Small tears can occur in muscles that have to do a lot of work, and the body repairs those tears. Muscles have a supply of restorative stem cells called satellite cells, which are critical in that repair process. Satellite cells make new muscle fibers, enabling muscles to regenerate, which can happen well into old age. It had been thought that a protein that helps control the expression of some genes, a transcription factor called PAX7, played an important role in regeneration in muscles. But new work has shown that muscle growth and repair can happen without PAX7. These findings, which revealed a new type of satellite cells, may have implications for the development of gene therapy for muscle diseases.
"Cells from which new muscles arise have enormous potential for developing gene therapies to treat muscle atrophy. And PAX7 is actually considered a characteristic property of muscle-building satellite cells," explained Professor Simone Spuler, research group leader at the Experimental and Clinical Research Center (ECRC), a joint institution of the Max Delbrück Center for Molecular Medicine in the Helmholtz Association (MDC) and Charité - Universitätsmedizin Berlin. Spuler is the senior author of a report on this study, published in Nature Communications.
"The findings will certainly surprise many researchers in the field," noted lead study author Dr. Andreas Marg, a senior scientist in the Spuler lab."I previously focused my research on PAX7-positive cells. Our findings lead us down a new path."
A young muscular dystrophy patient was critical to this new knowledge. She has abnormally small but healthy muscles, and the muscles by her spine are particularly affected. The patient has breathing trouble and difficulties holding her up her head. By analyzing her genes, the researchers found that the PAX7 gene she carries is mutated in a rare way. The scientists took a muscle sample from the patient and isolated satellite cells that were then implanted in mice. Even though PAX7 was absent, muscle fibers grew.

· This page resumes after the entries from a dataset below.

-- ==== Sys2Proof/Machine/Translation.lean ====
section
/-! DEFINITION. Queue states (08_queues.md, R350 to R355) and the translation unit (09_translation.md): TLB, walks, faults,
parking, the fault ring, invalidations and the books of the transaction tags. -/

namespace Sys2Proof.Machine

/- ### Descriptors' fields (Tables Queues-4 and -5) -/

/-- Opcode (Table Queues-4). -/
def Desc.opc (d : Desc) : Nat := fld d.raw 0 4
/-- SUBOP. -/
def Desc.sub (d : Desc) : Nat := fld d.raw 4 4
/-- FLAGS.IRQ. -/
def Desc.irq (d : Desc) : Bool := bit d.raw 8
/-- FLAGS.SERIAL. -/
def Desc.serial (d : Desc) : Bool := bit d.raw 9
/-- FLAGS.SRCG. -/
def Desc.srcg (d : Desc) : Bool := bit d.raw 10
/-- FLAGS.DSTG. -/
def Desc.dstg (d : Desc) : Bool := bit d.raw 11
/-- FLAGS.T. -/
def Desc.turn (d : Desc) : Bool := bit d.raw 12
/-- FLAGS.EOM. -/
def Desc.eom (d : Desc) : Bool := bit d.raw 13
/-- CID. -/
def Desc.cid (d : Desc) : Nat := fld d.raw 16 16
/-- LEN. -/
def Desc.len (d : Desc) : Nat := fld d.raw 32 32
/-- SRC. -/
def Desc.src (d : Desc) : Nat := fld d.raw 64 64
/-- DST. -/
def Desc.dst (d : Desc) : Nat := fld d.raw 128 64
/-- AUX. -/
def Desc.aux (d : Desc) : Nat := fld d.raw 192 64

/-- The descriptor that carries a number. -/
def Queue.desc (x : Queue) (id : Nat) : Option Desc := x.context.find? fun d => d.id == id
/-- Change the descriptor that carries a number. -/
def modDesc (q id : Nat) (f : Desc → Desc) (s : State) : State :=
  s.modQu q fun x => { x with context := x.context.map fun d => if d.id = id then f d else d }

/- ### Set-up in effect (R355) -/

/-- Entries of a ring from its LOG2 field (4 to 16). -/
def ringSize (base : BitVec 64) : Nat := 2 ^ fld base 0 5
/-- Base address of a ring. -/
def ringBase (base : BitVec 64) : Nat := (fld base 8 56) * 256
/-- Entries of the submission ring. -/
def Queue.sqN (x : Queue) : Nat := ringSize x.setup.sqb
/-- Entries of the completion ring. -/
def Queue.cqN (x : Queue) : Nat := ringSize x.setup.cqb
/-- QUE_PROT.BYPASS in effect. -/
def Queue.bypass (x : Queue) : Bool := bit x.setup.prot 31
/-- QUE_PROT.ENC in effect. -/
def Queue.enc (x : Queue) : Bool := bit x.setup.prot 30
/-- The sector size in effect. -/
def Queue.sector (x : Queue) : Nat := if bit x.setup.prot 29 then 4096 else 512
/-- QUE_PROT.KEY in effect. -/
def Queue.keyIdx (x : Queue) : Nat := fld x.setup.prot 0 6
/-- QUE_BIND.ASID in effect. -/
def Queue.asid (x : Queue) : Nat := fld x.setup.bind 16 8
/-- HELD (R327). -/
def Queue.held (x : Queue) : Nat := x.context.length
/-- The count from position a to position b of a ring of n entries (chapter 08, Rings and indices). -/
def ringCount (n a b : Nat) : Nat := (b + 2 * n - a) % (2 * n)

/-- State of a queue by Table Queues-10's order (R352). -/
def Queue.st (x : Queue) : Nat :=
  if !x.enabled then 0
  else if x.draining then 6
  else if x.error then 5
  else if x.detached then 4
  else if x.park.isSome then 3
  else if x.ownerPark then 2
  else 1

/- ### Owners (R350) -/

/-- The personality is present: a loaded stratum carries it, or a refill from one of its slots is in progress. -/
def persPresent (s : State) (p : Nat) : Bool :=
  (s.fab.chambers.any fun c => c.2.strata.any fun k =>
    (k.2.loaded && persOf k.2.words == p) || (k.2.refilling && (s.slot k.2.slot).pers == p))
/-- The personality is active: one of its loaded strata is (R132). -/
def persActive (s : State) (p : Nat) : Bool :=
  s.fab.chambers.any fun c => c.2.strata.any fun k =>
    k.2.loaded && persOf k.2.words == p && s.isActive c.1 k.1

/-- QUE_BIND.OWNEN in effect. -/
def Queue.ownen (x : Queue) : Bool := bit x.setup.bind 31
/-- QUE_BIND.OWNER in effect. -/
def Queue.owner (x : Queue) : Nat := fld x.setup.bind 0 16

/- ### Transaction tags (R392 to R395) -/

/-- XLT_TAGHOST, XLT_TAGGRT, XLT_TAGGVL by class 1 to 3. -/
def tagReg (cls : Nat) : Nat := 0x9_002C + 4 * cls
/-- The tag reserve of a class (R392, Table Translation-15). -/
def tagRes (s : State) (cls : Nat) : Nat :=
  let r := s.regF (tagReg cls) 0 12
  if cls = 1 then max 16 r else r
/-- The tag cap of a class. -/
def tagCap (s : State) (cls : Nat) : Nat :=
  let c := s.regF (tagReg cls) 16 12
  if cls = 1 then min 768 c else min 2048 c

/-- Walks that run (R368): each holds a tag for its table read. -/
def runningWalks (s : State) : Nat := s.xlt.walking.length
/-- Host tags ISSUED outside the walker: doorbell reads, fetches, data reads and debug reads in flight (R312, R394). -/
def hostReads (s : State) : Nat :=
  s.que.foldl (fun n p => n + b2n (p.2.dbSt == 2) + b2n (decide (0 < p.2.fetching)) +
    p.2.context.foldl (fun m d => m + d.reads.length) 0) 0 + s.pin.dbgIssued + s.xlt.orphans.length
/-- Tags ISSUED of a class; accesses of the side port come and go within one step. -/
def tagsIssued (s : State) (cls : Nat) : Nat :=
  match cls with
  | 1 => hostReads s + runningWalks s
  | 3 => s.net.remotes.length
  | _ => 0
/-- The shared pool (R392). -/
def sharedPool (s : State) : Nat := 4096 - (tagRes s 1 + tagRes s 2 + tagRes s 3)
/-- Tags of the shared pool in use. -/
def sharedUsed (s : State) : Nat := (hostReads s - (tagRes s 1 - 16)) + (tagsIssued s 3 - tagRes s 3)
/-- n host reads other than the walker's may take a tag each (R312, R392). -/
def hostTagsFree (n : Nat) (s : State) : Bool :=
  let r := hostReads s + n
  decide (r + 16 ≤ tagCap s 1) &&
    (decide (r ≤ tagRes s 1 - 16) ||
      decide ((r - (tagRes s 1 - 16)) + (tagsIssued s 3 - tagRes s 3) ≤ sharedPool s))
/-- A host read other than the walker's may take a tag. -/
def hostTagFree (s : State) : Bool := hostTagsFree 1 s

/-- A range in requests of at most m bytes: first address and length of each (R310). -/
def requests (m addr len : Nat) : List (Nat × Nat) :=
  (List.range (ceilDiv len m)).map fun i => (addr + m * i, min m (len - m * i))
/-- A side-port request of the queue engine, the host or another node may take a Grotto tag. -/
def grottoTagFree (s : State) : Bool :=
  decide (0 < tagCap s 2) && (decide (0 < tagRes s 2) || decide (sharedUsed s < sharedPool s))
/-- A remote request may take a Gaval tag. -/
def gavalTagFree (s : State) : Bool :=
  let n := tagsIssued s 3
  decide (n < tagCap s 3) && (decide (n < tagRes s 3) || decide (sharedUsed s < sharedPool s))

/-- Data reads that descriptors of queue q wait for no more stay in flight, each with its tag (R378, R394). -/
def orphanReads (q : Nat) (p : Desc → Bool) (s : State) : State :=
  let lost := ((s.qu q).context.filter p).flatMap fun d =>
    d.reads.map fun r => ((⟨q, 0, d.id, r.1⟩ : HostRead), d.cid, d.src + r.1, r.2)
  if lost.isEmpty then s
  else (s.modXlt fun t => { t with orphans := t.orphans ++ lost }).modQu q fun x =>
    { x with context := x.context.map fun d => if p d then { d with reads := [] } else d }

/- ### Host writes of queues: completions, shadows and fault records are mirrored in a pair (R321, R613) -/

/-- A posted write of a completion (1), a consumer shadow (2) or a fault record (3): a lead sends it as a commit record
first and issues it at the acknowledgement. -/
def ringWrite (kind q addr : Nat) (bytes : List Byte) (s : State) : State :=
  if s.twn.role = 1 then
    (sendTwin 2 (leBytes 1 kind ++ leBytes 1 q ++ leBytes 8 addr ++ bytes) s).modTwn fun t =>
      { t with held := t.held ++ [⟨kind, q, addr, bytes⟩] }
  else s.when s.masters fun s => s.send (.hostWrite kind q addr bytes)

The researchers have suggested that PAX7 doesn't play the same role in every cell, which is why the patient can walk and climb but lacks diaphragm strength, which causes problems with breathing.
"We could perhaps develop a gene therapy for [the patient] using the CRISPR-Cas9 gene-editing tool," said Spuler. "However, to repair the defective gene, CRISPR-Cas9 would have to specifically target the cells of the axial musculature, and that is not yet possible." The Spuler lab is working on creating this kind of therapeutic approach.
The patient's cells were also compared to those taken from healthy individuals using a single-cell analysis by a team of scientists led by Professor Nikolaus Rajewsky at the Berlin Institute for Medical Systems Biology (BIMSB). That revealed the presence of a novel population of cells. In about one-fifth of donors, most satellite cells that were activated don't make PAX7, even with a normal PAX7 gene. The researchers found that a different transcription factor, CLEC14, was expressed at high levels in the patient's muscle stem cells.
A subtype of satellite cells that does not express PAX7 was then identified. These cells carry proteins including CLEC14A, and they can also create new muscle fibers. It had been thought that PAX7-expressing cells were the only targets for gene therapy that acts on satellite cells. This newly discovered subtype can now also be targeted.